Things To Follow When Trading Crude Oil

13.05.2015

Forex brokers are going beyond trading pairs. You have a host of different options when it comes to investing your money. The old “eggs in one basket” saying that applies to diversifying your investments has never been easier. You can make certain your money is in more pots, while still leading to sound investments and the money making you want. Using the same platform with the same leverage and margins of currency pairs, you also have access to CFDs, ETFs, commodities, stocks and more. Included in these offerings are your ability to trade on crude oil price changes.

Why Trade Crude

Before you can examine important points about crude oil trading, you have to know why you would trade it. Crude oil is one of the hottest commodities because it is used on a daily basis. As an asset for Vanilla options through CBOT you can trade it over the counter (OTC) or through no dealing desks (NDD) through your broker to earn a return on your investment.

There are two types of oil based on the stage it is refined to. Light or sweet crude oils are more refined with less impurities including lower sulphur content and a lower density, which makes it lighter. For this reason it can be a pricey option versus heavy or sour crude oils which are not as refined. Given the fact that this is such a sought after commodity that has frequent price changes there is a lot of money to be made by predicting the market and investing wisely.

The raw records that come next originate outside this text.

/-! ### Arms -/

/-- RX_BIND. -/
def execRxBind (c : Ctx) (q : Qn) (n : W32) (s : State) : Host.Outcome State Fault Refusal := nextOf s (rxBind c q n s)
/-- RX_UNBIND. -/
def execRxUnbind (c : Ctx) (q : Qn) (n : W32) (s : State) : Host.Outcome State Fault Refusal := nextOf s (rxUnbind c q n s)
/-- SEND. -/
def execSend (c : Ctx) (q : Qn) (n : W32) (src : ReadResult) (s : State) : Host.Outcome State Fault Refusal := nextOf s (send c q n src s)
/-- REQUEST_OPEN. -/
def execRequestOpen (c : Ctx) (q : Qn) (n : W32) (src : ReadResult) (s : State) : Host.Outcome State Fault Refusal := nextOf s (requestOpen c q n src s)
/-- REQUEST_SUBMIT. -/
def execRequestSubmit (c : Ctx) (q : Qn) (n : W32) (src : ReadResult) (s : State) : Host.Outcome State Fault Refusal :=
  nextOf s (requestSubmit c q n src s)
/-- REQUEST_CLOSE. -/
def execRequestClose (c : Ctx) (q : Qn) (n : W32) (s : State) : Host.Outcome State Fault Refusal := nextOf s (requestClose c q n s)
/-- REQUEST_QUERY. -/
def execRequestQuery (c : Ctx) (q : Qn) (n : W32) (s : State) : Host.Outcome State Fault Refusal := nextOf s (requestQuery c q n s)
/-- SYNC_BIND. -/
def execSyncBind (c : Ctx) (q : Qn) (n : W32) (s : State) : Host.Outcome State Fault Refusal := nextOf s (syncBind c q n s)
/-- SYNC_UNBIND. -/
def execSyncUnbind (c : Ctx) (q : Qn) (n : W32) (s : State) : Host.Outcome State Fault Refusal := nextOf s (syncUnbind c q n s)
/-- SYNC_OP_READ. -/
def execSyncOpRead (c : Ctx) (q : Qn) (n : W32) (s : State) : Host.Outcome State Fault Refusal := nextOf s (syncOpRead c q n s)
/-- SYNC_OP_ADD. -/
def execSyncOpAdd (c : Ctx) (q : Qn) (n : W32) (s : State) : Host.Outcome State Fault Refusal := nextOf s (syncOpAdd c q n s)
/-- MESSAGE_COPY_DECIDED. -/
def execMessageCopyDecided (o : RingObs) (s : State) : Host.Outcome State Fault Refusal := nextOf s (messageCopyDecided o s)
/-- BUS_MASTER_ENABLE_SET. -/
def execBusMasterEnableSet (s : State) : Host.Outcome State Fault Refusal := nextOf s (busMasterSet s)
/-- CXL_MEM_READ: the HDM decoder spans the pool (R282). -/
def execCxlMemRead (addr : W64) (flips : List DramFlip) (s : State) : Host.Outcome State Fault Refusal :=
  if s.poolLen ≤ addr.toNat then .fault (.outsideWindow addr.toNat) else nextOf s (cxlMemRead addr.toNat flips s)
/-- CXL_MEM_WRITE: the HDM decoder spans the pool (R282). -/
def execCxlMemWrite (addr : W64) (data : BitVec 512) (s : State) : Host.Outcome State Fault Refusal :=
  if s.poolLen ≤ addr.toNat then .fault (.outsideWindow addr.toNat) else nextOf s (cxlMemWrite addr.toNat data s)
/-- FUNCTION_LEVEL_RESET. -/
def execFunctionLevelReset (s : State) : Host.Outcome State Fault Refusal := nextOf s (functionLevelReset s)
/-- LOCK_IDLE_EXPIRED. -/
def execLockIdleExpired (s : State) : Host.Outcome State Fault Refusal := nextOf s (lockIdleExpired s)
/-- BACKGROUND_OP_FINISHED. -/
def execBackgroundOpFinished (op : W32) (s : State) : Host.Outcome State Fault Refusal := nextOf s (backgroundOpFinished op.toNat s)
/-- BUS_MASTER_ENABLE_CLEAR. -/
def execBusMasterEnableClear (s : State) : Host.Outcome State Fault Refusal := nextOf s (busMasterClear s)
/-- CXL_LINK_TRAINING. -/
def execCxlLinkTraining (up : Bool) (rate : Nat) (x : CxlMode) (s : State) : Host.Outcome State Fault Refusal :=
  nextOf s (cxlLinkTraining up rate x.width x.flit68 s)

end Sys2Proof.Machine
end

You can leverage up to 200:1 with a .05 point spread from certain forex brokers. Since crude oil is traded through no dealing desk brokers this also means you can pick the best price to buy in at and sell with a nice return on your investment.

As you see the prices change at the gas stations, you could also be seeing your investment portfolio grow. There are several ways to trade crude oil including going short when you think the price is going to decrease and buying in when you think it will increase. Many focus their time on US Oil and UK Oil as those are the two of higher quality, but there are just as many small companies out there you could make money on.

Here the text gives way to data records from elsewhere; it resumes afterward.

/-! ### Parts of the state -/

/-- Change collective `id` of context `c`. -/
def State.modColl (s : State) (c id : Nat) (f : Coll → Coll) : State :=
  s.modCtx c fun x => { x with colls := x.colls.map fun d => if d.id = id then f d else d }
/-- Collective `id` of context `c`. -/
def State.coll? (s : State) (c id : Nat) : Option Coll := (s.ctx c).colls.find? (·.id = id)
/-- Change the edge of a collective to a peer. -/
def Coll.modEdge (d : Coll) (peer : Nat) (f : Edge → Edge) : Coll := { d with edges := d.edges.map fun e => if e.peer = peer then f e else e }
/-- The edge to a peer. -/
def Coll.edge? (d : Coll) (peer : Nat) : Option Edge := d.edges.find? (·.peer = peer)
/-- The edge to the parent. -/
def Coll.up (d : Coll) : Option Edge := d.edges.find? fun e => !e.child
/-- Watermark keys of a context's packets (R479, R567). -/
def State.wmKeys (s : State) (c : Nat) : W64 × W64 :=
  match s.jobOfCtx c with
  | some j => jobKeys j.id j.epoch
  | none => jobKeys 0 0
/-- JOB_TAG of a context's packets (R539). -/
def State.jobTag (s : State) (c : Nat) : Nat := ((s.jobOfCtx c).map Job.tag).getD 0

/-- The watermark of a packet's payload: word w of packet PKT is element 1,024·PKT + w (R567). -/
def State.payloadWm (s : State) (c pkt : Nat) (b : List Byte) : BitVec 128 :=
  let k := s.wmKeys c
  watermark k.1 k.2 (wmElems (1024 * pkt) b)

/-- A collective step fault (R560, R566, R567, R570): it ends the occurrence, and the entry of a ONCE collective. -/
def State.collFault (s : State) (c id sub port peer pkt detail : Nat) : State :=
  match s.coll? c id with
  | none => s
  | some d =>
    if d.faulted ∨ d.running.isNone then s
    else
      let occ := (d.running.map (·.1)).getD 0
      let s1 := s.logErr 0x010C (s.ctxAt c) (collBody id occ sub port peer pkt detail)
      match d.once with
      | some e => (s1.setOutcome c e.1 e.2 (failed (if sub = 2 then timeout else integrity))).modColl c id fun y => { y with running := none, once := none }
      | none => s1.modColl c id fun y => { y with faulted := true, edges := y.edges.map fun e => { e with timers := [] } }

/-! ### Sending -/

/-- Send a packet of a collective to a peer: data on the VC pair of its group, control on VC14 (R541, R556). -/
def State.collSend (s : State) (c : Nat) (d : Coll) (typ flags peer pkt : Nat) (pay : List Byte) : State :=
  match d.running with
  | none => s
  | some (_, step, att) =>
    let vc := if typ < 4 then s.groupVc (s.edgePort peer) (d.fld 1 1) else some 14
    match vc with
    | none => s
    | some v => s.sendPacket { port := 0, typ := typ, vc := v, flags := flags, dst := peer, src := 0, jobTag := s.jobTag c, coll := d.id
                               attempt := att, step := step, pkt := pkt, payload := pay }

Like any investment stock, currency or commodity it does take time to understand when to trade. This is where the following about what to follow to make better trades comes into play.

Forex and Crude Oil

The Foreign Currency Exchange is a no dealing desk trading system with some over the counter options. It has an interbank that deals directly with the trading on the market, which is different than how stocks trade. There are actually quite a few similarities when it comes to forex and crude oil particularly in what reports to follow.

Supply and demand is paramount to oil prices. When there is a high supply of oil at the pumps the prices are lower. When there is demand the prices increase; however, other factors can play a part such as oil inventories and production. For this reason information from the Organization of Petroleum Exporting Countries or OPEC and Organization of Economic Cooperation and Development or OECD are released you need to pay attention. OPEC accounts for about 40% of production while OECD has about 50% of the demand.

When production is exceeding demand then inventories build thus making excess supply. When production is not meeting demand than supply is low. As a trader you have to look at the reports to determine consumer demand for crude oil. You also need to examine the strength and weakness of global economies, the GDP, retail sales, and consumer spending. This will help you read the market sentiment to determine the price of oil.

You are investing on the change in oil price not what the price might become next. So it is not a gamble, but it does take some pretty savvy understanding of the various reports. If you already understand the reports mentioned like GDP and retail sales because you trade forex then it will make it easier for you to start trading in commodities like crude oil. The reports are the same, but what they show can mean extremely different things based on the type of trade you are looking to make.

Major Players

There are some major players in the market that can affect prices. Already OPEC and OECD have been examined as major players for production and demand. However, it also needs to be noted that governments have an impact on the amount of oil made available. Oil reserves exist and these reserves can be low or over full. Sometimes they are just perfect for what the government assumes as probable demand for coming years. Since oil can be limited in terms of finding it, getting it, and then producing the refined oil used for fuel the reserves are kept to ensure that in five to 20 years the world will not be out of oil for running automobiles and other mechanical equipment.

Governments can withhold oil in reserves due to low production. This means the demand is high, but the government wishes to lower the demand. When this occurs the prices will rise, thus driving, flying and other oil using options are lowered in their usage in order to save money to live on. This in turn directly affects the price per barrel of crude oil.

To ensure reserves are kept filled countries can continue to import oil from those mining it, but will keep it locked in the reserves. So the price due to demand per barrel can be up over worries of a low production or low supply of the commodity.

As you can see there are some intricacies to crude oil investing. There are main players that will affect the prices, but it could be money time for you as you read the market sentiments to see how high or low prices will be going.